-- ==== Sys2Proof/Machine/ControlPort.lean ====
section
/-! DEFINITION. The direct items and the mailboxes of chapters 9 and 10: EVENT_POP, SUMMARY, MAILBOX_FLAGS, MAILBOX_SELECT, MAILBOX_DATA_WRITE, MAILBOX_DATA_READ, ITEM_WRITE_IGNORED; the framing of mailbox commands and BAD_COMMAND. -/

namespace Sys2Proof.Machine

/-! ### Reads with an effect (R163, R185, R187) -/

def EffectItem.address : EffectItem → BitVec 7
  | .eventPop => 0x03#7
  | .summary => 0x05#7

/-- The address byte of a read: the value is taken (R163). -/
def State.readAddress (s : State) (i : EffectItem) : State :=
  let v := s.readItem i.address
  { s with cp := { s.cp with latch := some ⟨i, v, !s.eu.queue.isEmpty⟩, miso := bytes32 v } }

/-- The oldest event is removed and its time latched into EVENT_TIME (R185, R186). -/
def EventUnit.pop (u : EventUnit) : EventUnit :=
  match u.queue with
  | [] => u
  | e :: es => { u with queue := es, eventTime := e.time }

/-- Each bit and flag that the value returned set is cleared (R187). -/
def EventUnit.clearReturned (u : EventUnit) (value : Word) : EventUnit :=
  { u with
    summary := u.summary &&& ~~~(value.extractLsb' 0 17)
    overflow := u.overflow && !value.getLsbD 31
    accessViolation := u.accessViolation && !value.getLsbD 30 }

/-- The effect a read of an item has on the value it returned (R185, R187). -/
def EventUnit.readEffect (u : EventUnit) (l : ReadLatch) : EventUnit :=
  match l.item with
  | .eventPop => if l.live then u.pop else u
  | .summary => u.clearReturned l.value

/-- The fourth data byte has been clocked out: the effect is applied and the transaction is over (R163). -/
def State.readFinish (s : State) (i : EffectItem) : State :=
  match s.cp.latch with
  | some l =>
    if l.item = i then { s with eu := s.eu.readEffect l, cp := { s.cp with latch := none } } else s
  | none => s

/-- The transaction ends before its fourth data byte (R163). -/
def State.readCut (s : State) : State := { s with cp := { s.cp with latch := none } }

/-- A read transaction as far as it goes. -/
def State.readTransaction (s : State) (i : EffectItem) : ReadPhase → State
  | .whole => (s.readAddress i).readFinish i
  | .address => s.readAddress i
  | .finish => s.readFinish i
  | .cut => s.readCut

/-- EVENT_POP (R185). -/
def execEventPop (phase : ReadPhase) (s : State) : Host.Outcome State Fault Refusal :=
  .next (s.unlessHeld (s.readTransaction .eventPop phase))

/-- SUMMARY (R187). -/
def execSummary (phase : ReadPhase) (s : State) : Host.Outcome State Fault Refusal :=
  .next (s.unlessHeld (s.readTransaction .summary phase))

/-! ### Mailbox items (R169 to R171) -/

/-- MAILBOX_FLAGS: a flag written 1 becomes 1; a flag written 0 stays (R170). -/
def execMailboxFlags (value : Word) (s : State) : Host.Outcome State Fault Refusal :=
  .next <| s.unlessHeld { s with
    cp := { s.cp with
      cmdFlag := s.cp.cmdFlag || value.getLsbD 0
      rspFlag := s.cp.rspFlag || value.getLsbD 1 } }

/-- MAILBOX_SELECT: the mailbox and the offset, an offset above 256 taken as 256 (R169, R195). -/
def execMailboxSelect (value : Word) (s : State) : Host.Outcome State Fault Refusal :=
  .next <| s.unlessHeld { s with
    cp := { s.cp with
      select := if value.getLsbD 31 then .response else .command
      offset := min Config.mailboxSize (value.extractLsb' 0 9).toNat } }

/-- The part owns the selected mailbox (R170). -/
def ControlPort.partOwns (c : ControlPort) : Bool :=
  match c.select with
  | .command => c.cmdFlag
  | .response => c.rspFlag

/-- The offset after a data byte: it stops at 256 (R169). -/
def ControlPort.advance (c : ControlPort) : ControlPort :=
  { c with offset := min Config.mailboxSize (c.offset + 1) }

/-- A byte stored in the selected mailbox at the offset; in the command mailbox it may raise the written
extent (R169, R172). -/
def ControlPort.storeData (c : ControlPort) (b : Byte) : ControlPort :=
  match c.select with
  | .command =>
    { c with
      cmdBox := c.cmdBox.write c.offset b
      extent := if c.offset < Config.mailboxSize then max c.extent (c.offset + 1) else c.extent }
  | .response => { c with rspBox := c.rspBox.write c.offset b }

/-- The byte at the offset of the selected mailbox, 0 at offset 256 (R169). -/
def ControlPort.dataByte (c : ControlPort) : Byte :=
  if c.offset < Config.mailboxSize then
    match c.select with
    | .command => c.cmdBox.read c.offset
    | .response => c.rspBox.read c.offset
  else 0

/-- The byte that a read of MAILBOX_DATA returns: 0 where the part owns the mailbox (R169, R171). -/
def ControlPort.returnedByte (c : ControlPort) : Byte := if c.partOwns then 0 else c.dataByte

/-- A data byte that addresses a mailbox the part owns (R171, log 14). -/
def State.violate (s : State) : State := { s with eu := { s.eu with accessViolation := true } }

/-- MAILBOX_DATA_WRITE (R169, R171). -/
def execMailboxDataWrite (b : Byte) (s : State) : Host.Outcome State Fault Refusal :=
  .next <| s.unlessHeld <|
    if s.cp.partOwns then { s.violate with cp := s.cp.advance }
    else { s with cp := (s.cp.storeData b).advance }

/-- MAILBOX_DATA_READ: the byte returned is driven on MISO (R169, R171, log 9). -/
def execMailboxDataRead (s : State) : Host.Outcome State Fault Refusal :=
  .next <| s.unlessHeld { s with
    cp := { s.cp.advance with miso := [s.cp.returnedByte] }
    eu := { s.eu with accessViolation := s.eu.accessViolation || s.cp.partOwns } }

/-- ITEM_WRITE_IGNORED: a write to a read-only item or to an address that names no item (R163). A term
whose address takes writes names no event of this row (log 22). -/
def execItemWriteIgnored (address : BitVec 7) (value : Word) (s : State) : Host.Outcome State Fault Refusal :=
  if (Instr.itemWriteIgnored address value).wellFormed then .next s else .refused .illFormed

/-! ### Whole transactions (R162, R163, R195) -/

/-- The commands that a write transaction's data bytes amount to: MAILBOX_DATA takes each byte, another
item takes its value at the fourth byte and ignores what follows, and a write cut short is discarded. A byte
of MAILBOX_DATA that the end of the transaction cuts short is no command: it is neither stored nor counted
(R169), and it sets no ACCESS_VIOLATION (log 37). -/
def writeCommands (address : BitVec 7) (data : List Byte) : List Instr :=
  if address = 0x0A#7 then data.map .mailboxDataWrite
  else if data.length < 4 then []
  else
    let v := word (data.take 4)
    if address = 0x08#7 then [.mailboxFlags v]
    else if address = 0x09#7 then [.mailboxSelect v]
    else [.itemWriteIgnored address v]

/-- The commands that a read transaction of `n` data bytes amounts to: only EVENT_POP, SUMMARY and
MAILBOX_DATA have an effect, the first two only with all four bytes. -/
def readCommands (address : BitVec 7) (n : Nat) : List Instr :=
  if address = 0x0A#7 then List.replicate n .mailboxDataRead
  else if address = 0x03#7 then
    if 4 ≤ n then [.eventPop .whole] else [.eventPop .address, .eventPop .cut]
  else if address = 0x05#7 then
    if 4 ≤ n then [.summary .whole] else [.summary .address, .summary .cut]
  else []

/-- The commands of a whole transaction: the first byte gives direction and address (R162, R195), `data`
the bytes after it, of which a read has only the number. A transaction that ends within its first byte
does nothing. -/
def transactionCommands : List Byte → List Instr
  | [] => []
  | first :: data =>
    let address := first.extractLsb' 0 7
    if first.getLsbD 7 then readCommands address data.length else writeCommands address data

/-- The `n` bytes that a word gives on MISO: its four, most significant first, and 0 for every byte clocked
after them (R162, R192). -/
def wordOut (value : Word) (n : Nat) : List Byte := (bytes32 value ++ List.replicate n 0).take n

/-- The next `n` bytes of MAILBOX_DATA, each taken at the offset it finds (R169, R171). -/
def ControlPort.dataOut : ControlPort → Nat → List Byte
  | _, 0 => []
  | c, n + 1 => c.returnedByte :: c.advance.dataOut n

/-- The `n` data bytes of a read whose address byte the part receives in this state. A word is the item's value
at that moment, however long the bytes take and whatever changes meanwhile (R96, R163). A read of MAILBOX_DATA
takes each byte as it is driven: these are the bytes where nothing else changes the mailbox. -/
def State.readOut (s : State) (address : BitVec 7) (n : Nat) : List Byte :=
  if address = 0x0A#7 then s.cp.dataOut n else wordOut (s.readItem address) n

/-- What the part drives on MISO in a transaction whose first byte and data bytes MOSI carries: 0 in the first
byte, then on a read the item's bytes. Under a write's data bytes the spec leaves MISO open: it carries any
bytes `free` (R162, log 38). -/
def State.transactionOut (s : State) (free : Nat → Byte) : List Byte → List Byte
  | [] => []
  | first :: data =>
    0 :: (if first.getLsbD 7 then s.readOut (first.extractLsb' 0 7) data.length
          else (List.range data.length).map free)

/-- MISO is driven only while CSn is low and the part is out of a POWER_ON or PIN reset (R162, R168, R181). -/
def State.drivesMiso (s : State) (csnLow : Bool) : Bool := csnLow && s.cp.hold == .released

/-! ### Responses (R173, R174) -/

/-- The response statuses (R174). -/
inductive Status where
  | ok
  | deferred
  | badCommand
  | badLength
  | badArgument
  | notOpen
  | busy
  | noSlot
  | badProfile
  | incomplete
  | portActive
  | noLens
  | notFound
  deriving DecidableEq, Repr

/-- The status codes of R196. -/
def Status.code : Status → Byte
  | .ok => 0x00
  | .deferred => 0x01
  | .badCommand => 0x10
  | .badLength => 0x11
  | .badArgument => 0x12
  | .notOpen => 0x13
  | .busy => 0x14
  | .noSlot => 0x15
  | .badProfile => 0x16
  | .incomplete => 0x17
  | .portActive => 0x18
  | .noLens => 0x19
  | .notFound => 0x1A

/-- A response record: length, status, 0, arguments (R196). -/
def responseBytes (status : Status) (args : List Byte) : List Byte :=
  bytes16 (BitVec.ofNat 16 (4 + args.length)) ++ [status.code, 0] ++ args

/-- The completion of a command: the response, CMD and RSP cleared together, the written extent 0,
RESPONSE_READY (R172, R173). -/
def State.respond (s : State) (status : Status) (args : List Byte) : State :=
  let s := { s with
    cp := { s.cp with
      rspBox := Memory.holding (responseBytes status args)
      cmdFlag := false
      rspFlag := false
      extent := 0 } }
  s.post .responseReady (status.code.setWidth 16)

/-- A refusal with an argument's number (R174). -/
def State.badArgument (s : State) (n : Nat) : State := s.respond .badArgument [BitVec.ofNat 8 n]

/-! ### Execution of the command handed over (R172) -/

/-- Execution may begin: CMD 1, RSP 1, INIT_BUSY clear (R172). -/
def State.commandReady (s : State) : Bool := s.cp.cmdFlag && s.cp.rspFlag && !s.cp.initBusy

/-- Check 1 of R172: the length field lies in 4..256 and within the written extent. -/
def State.lengthInRange (s : State) : Bool :=
  decide (4 ≤ s.cmdLength) && decide (s.cmdLength ≤ 256) && decide (s.cmdLength ≤ s.cp.extent)

/-- The length of a command's record (R196): fixed, or checked by the command itself. -/
inductive CommandLength where
  | fixed (n : Nat)
  | byArguments
  deriving DecidableEq, Repr

/-- The commands that the codes of R196 name, with their lengths. -/
def commandTable : List (Nat × Instr × CommandLength) :=
  [ (0x01, .setConfig, .byArguments),
    (0x02, .getConfig, .fixed 4),
    (0x03, .getStatusDetail, .fixed 4),
    (0x04, .resetCore, .fixed 4),
    (0x05, .runControl, .fixed 5),
    (0x06, .portConfig, .fixed 42),
    (0x07, .portReset, .fixed 5),
    (0x10, .postAttach, .fixed 21),
    (0x11, .postPosition, .fixed 11),
    (0x12, .postDetach, .fixed 6),
    (0x13, .setSource, .fixed 5),
    (0x14, .readTimeline, .fixed 5),
    (0x20, .profileOpen, .byArguments),
    (0x21, .profileNodes, .byArguments),
    (0x22, .profileCommit, .fixed 4),
    (0x23, .profileDiscard, .fixed 4),
    (0x24, .profileDelete, .fixed 5),
    (0x25, .profileRead, .fixed 7),
    (0x26, .listProfiles, .fixed 4),
    (0x27, .bindOverride, .fixed 5) ]

/-- The command a code names, if it names one (R172, check 2). -/
def commandOfCode (code : Nat) : Option (Instr × CommandLength) :=
  (commandTable.find? fun row => row.1 == code).map (·.2)

/-- The row that executes the command handed over, once execution may begin: a command of the table, or
BAD_COMMAND where check 1 or 2 fails (R172, log 11). -/
def State.commandDue (s : State) : Option (Instr × CommandLength) :=
  if s.commandReady then
    if s.lengthInRange then some ((commandOfCode s.cmdCode).getD (.badCommand, .byArguments))
    else some (.badCommand, .byArguments)
  else none

/-- Execute a command if it is the one handed over; a fixed length that differs is BAD_LENGTH (R172,
check 3). -/
def State.runCommand (s : State) (c : Instr) (body : State → State) : State :=
  match s.commandDue with
  | some (d, len) =>
    if d = c then
      match len with
      | .fixed n => if s.cmdLength = n then body s else s.respond .badLength []
      | .byArguments => body s
    else s
  | none => s

/-- BAD_COMMAND: BAD_LENGTH where the length fails check 1, BAD_COMMAND where the code names nothing (R172). -/
def execBadCommand (s : State) : Host.Outcome State Fault Refusal :=
  .next <| s.runCommand .badCommand fun s =>
    s.respond (if s.lengthInRange then .badCommand else .badLength) []

end Sys2Proof.Machine
end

◆ Exercise goal
Set down again, word for word, the stretch of records from the line with "select := if" to the line with "c with rspBox", both of those lines included.

◆ Task answer
      select := if value.getLsbD 31 then .response else .command
      offset := min Config.mailboxSize (value.extractLsb' 0 9).toNat } }

/-- The part owns the selected mailbox (R170). -/
def ControlPort.partOwns (c : ControlPort) : Bool :=
  match c.select with
  | .command => c.cmdFlag
  | .response => c.rspFlag

/-- The offset after a data byte: it stops at 256 (R169). -/
def ControlPort.advance (c : ControlPort) : ControlPort :=
  { c with offset := min Config.mailboxSize (c.offset + 1) }

/-- A byte stored in the selected mailbox at the offset; in the command mailbox it may raise the written
extent (R169, R172). -/
def ControlPort.storeData (c : ControlPort) (b : Byte) : ControlPort :=
  match c.select with
  | .command =>
    { c with
      cmdBox := c.cmdBox.write c.offset b
      extent := if c.offset < Config.mailboxSize then max c.extent (c.offset + 1) else c.extent }
  | .response => { c with rspBox := c.rspBox.write c.offset b }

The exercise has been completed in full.